Three Core Questions and Answers about Domestic Cryptocurrency: Policies Haven't Loosened, and Fund Security is the Bottom Line
Regarding whether U merchants can operate, the safety of fund inflows and outflows, and whether policies have loosened, the core conclusion is only one: domestic virtual currency-related activities still belong to high-risk zones, and the policy direction has never changed.
1. U Merchants and Related Transactions: Clearly Illegal, Crossing the Line Equals Risk
Domestic regulation has long explicitly prohibited illegal financial activities related to virtual currencies. Buying and selling currencies, exchanging U, operating as U merchants, or facilitating transactions are all prohibited, and there is no compliance space whatsoever; essentially, it is touching the regulatory red line.
2. Risks in Fund Inflows and Outflows: Fund Trajectories are the Biggest Minefields
Bank risk control has achieved millisecond-level identification of abnormal transactions, and the flow of funds related to virtual currencies is highly likely to trigger risks. There could be limits on bank cards, freezing of accounts, and requests to verify the purpose of funds. Those involving cross-border funds could even be treated as illegal operations, with no guarantee of fund security.

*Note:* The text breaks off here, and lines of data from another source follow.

-- ==== Sys2Proof/Machine/OpsTally.lean ====
section
/-!
DEFINITION. Tally marks, shadow banks, pages; retirements of named parts, control cores, SRAM rows (19 R594-R620).
-/

namespace Sys2Proof.Machine

open Sys2Proof

/-! Counters of a unit (R605) -/

/-- n 4-byte counters from a, and n 8-byte counters from a. -/
def words4 (a n : Nat) : List (Nat × Bool) := (List.range n).map (fun i => (a + 4 * i, false))
def words8 (a n : Nat) : List (Nat × Bool) := (List.range n).map (fun i => (a + 8 * i, true))

/-- The counter registers of unit u in ascending offset; true: an 8-byte pair. -/
def unitCounters (u : Nat) : List (Nat × Bool) :=
  if u = 1 then words4 Reg.MCTP_IC_DROP 3
  else if u = 2 then words4 Reg.HE_CONTAIN_COUNT 1
  else if u = 3 then words8 Reg.QM_RX_NO_BUFFER 2 ++ words4 Reg.QM_DB_ERR_COUNT 2
  else if u = 4 then words8 Reg.LG_ACCEPTS 2 ++ words4 Reg.LG_RACE_LOST 5
  else if u = 5 then words8 Reg.PS_RX_PASSES 2 ++ words4 Reg.PS_RX_ERRORS 7 ++ words4 (Reg.PS_ERR_COUNT 0) 13
  else if u = 6 then words8 Reg.CL_HITS 2 ++ words4 Reg.CL_NO_DEST 12
  else if u = 7 then words8 Reg.LK_LOOKUPS 3 ++ words4 Reg.LK_PARITY_MISS 9
  else if u = 8 then words8 Reg.TM_ENQ 2 ++ words4 Reg.TM_DROP_QUEUE 10
  else if u = 9 ∨ u = 10 then words8 (Reg.CX_BLOCKS (u - 9)) 2 ++ words4 (Reg.CX_PARITY (u - 9)) 9
  else if u = 11 then words8 Reg.RNG_BYTES 1 ++ words4 Reg.RNG_HEALTH_FAILS 2
  else if u = 12 then words8 Reg.MV_BYTES 2 ++ words4 Reg.MV_OVERLAP 6
  else if u = 14 then (List.range 4).flatMap (fun p =>
    words4 (Reg.DP_DMA_BLOCKED p) 1 ++ words8 (Reg.DP_PORT_BYTES p) 1 ++ words4 (Reg.DP_PORT_IOS p) 2)
  else if 15 ≤ u ∧ u ≤ 18 then words8 (Reg.DC_RD_BYTES (u - 15)) 2 ++ words4 (Reg.DC_CE_COUNT (u - 15)) 8
  else if u = 19 then (List.range 2).flatMap (fun p => words8 (Reg.CP_FLITS_TX p) 2 ++ words4 (Reg.CP_CRC_ERR p) 8)
  else if u = 20 then (List.range 8).flatMap (fun p => words8 (Reg.NP_RX_FRAMES p) 4 ++ words4 (Reg.NP_RX_FCS_ERR p) 11)
  else if 21 ≤ u ∧ u ≤ 52 then words8 (Reg.EC_DISPATCHED (u - 21)) 5 ++ words4 (Reg.EC_FAULTS (u - 21)) 9
  else if u = 53 then words8 Reg.EV_WRITTEN 1 ++ words4 Reg.EV_OVERWRITTEN 2 ++ words4 Reg.FT_TRANSIENT 2
  else []

/-- A counter as it reads now. -/
def State.counter (s : State) (c : Nat × Bool) : Nat := if c.2 then s.reg64 c.1 else s.regN c.1

/-- The counters of a unit as they read now. -/
def State.counters (s : State) (u : Nat) : List Nat := (unitCounters u).map s.counter

/-- Sum of two lists of counters. -/
def addLists (a b : List Nat) : List Nat := (List.range (max a.length b.length)).map (fun i => a.getD i 0 + b.getD i 0)

/-- Set the counters of a unit to 0. -/
def State.zeroCounters (s : State) (u : Nat) : State :=
  (unitCounters u).foldl (fun t c => if c.2 then t.setReg64 c.1 0 else t.setRegN c.1 0) s

/-- The firmware takes a unit's counters into its base (R598): all of them, or those of the last mark. -/
def State.foldBase (s : State) (u : Nat) (now : Bool) : State :=
  let v := if now then s.counters u else SMap.getD s.tally.shadow u []
  ({ s with tally := { s.tally with base := SMap.put s.tally.base u (addLists (SMap.getD s.tally.base u []) v),
                                    shadow := SMap.del s.tally.shadow u } }).zeroCounters u

/-- FLASK_SLOTS registers of cluster c (R605). -/
def inSlots (c a : Nat) : Bool := decide (Reg.FLASK_SLOTS c 0 ≤ a) && decide (a < Reg.FLASK_SLOTS c 0 + 0x8000)

/-- The part of a flask's counters that unit u counts goes back to its value at the last mark (R598). -/
def rollBack (u : Nat) (old x : FlaskCnt) : FlaskCnt :=
  if u = 3 then { x with rxFrames := old.rxFrames, rxBytes := old.rxBytes, txFrames := old.txFrames, txBytes := old.txBytes, rxDrops := old.rxDrops }
  else if u = 9 then { x with cipherBytes := old.cipherBytes }
  else if u = 12 then { x with moverBytes := old.moverBytes }
  else if u = 14 then { x with driveBytes := old.driveBytes, driveIos := old.driveIos }
  else x

/-- Unit u is reset, or its domain forced off, without warning (R598): its counts since the last mark are lost. -/
def State.loseCounts (s : State) (u : Nat) : State :=
  let s1 := s.foldBase u false
  let fl := s1.tally.flasks.map (fun (x : Nat × FlaskCnt) =>
    let old := (SMap.getD s1.tally.shadowFlask x.1 {}).cnt
    let y := rollBack u old x.2
    if 21 ≤ u ∧ u ≤ 52 then
      let a := Reg.FLASK_SLOTS (u - 21) x.1
      let was := (SMap.getD s1.tally.shadowSlots a 0).toNat + (SMap.getD s1.tally.shadowSlots (a + 4) 0).toNat * 2 ^ 32
      (x.1, { y with engineSlots := y.engineSlots - (s1.reg64 a - was) })
    else (x.1, y))
  { s1 with tally := { s1.tally with flasks := fl, lostUnits := s1.tally.lostUnits ||| 2 ^ u } }

/-! Marks (R594-R596) -/

/-- EPOCH_S as it acts (R621). -/
def State.epochS (s : State) : Nat := min 3600 (max 1 (s.fld Reg.TL_CTRL 11 0))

3. The Truth about New Regulations: Not Relaxation, but Precise Regulation
The new regulations implemented on January 1, 2026, do not relax policies:
The cancellation of “registration for cash deposits and withdrawals above 50,000” simplifies the process for low-risk businesses, while abnormal transactions will still be strictly checked; real-name verification for cross-border remittances over 1,000 USD is a requirement for anti-money laundering and does not affect the annual limit of 50,000. The core of the new regulations is “to open what should be opened and to control what should be controlled,” and the precision of regulation has significantly increased.
Core Conclusion
Currently, it is best for U merchants not to engage, as fund inflows and outflows may trigger risk control at any time; the policy has only shifted towards refinement rather than relaxation. The iron rule for domestic cryptocurrency trading is: safety is always the highest return; it is better to earn less than to let funds disappear into thin air.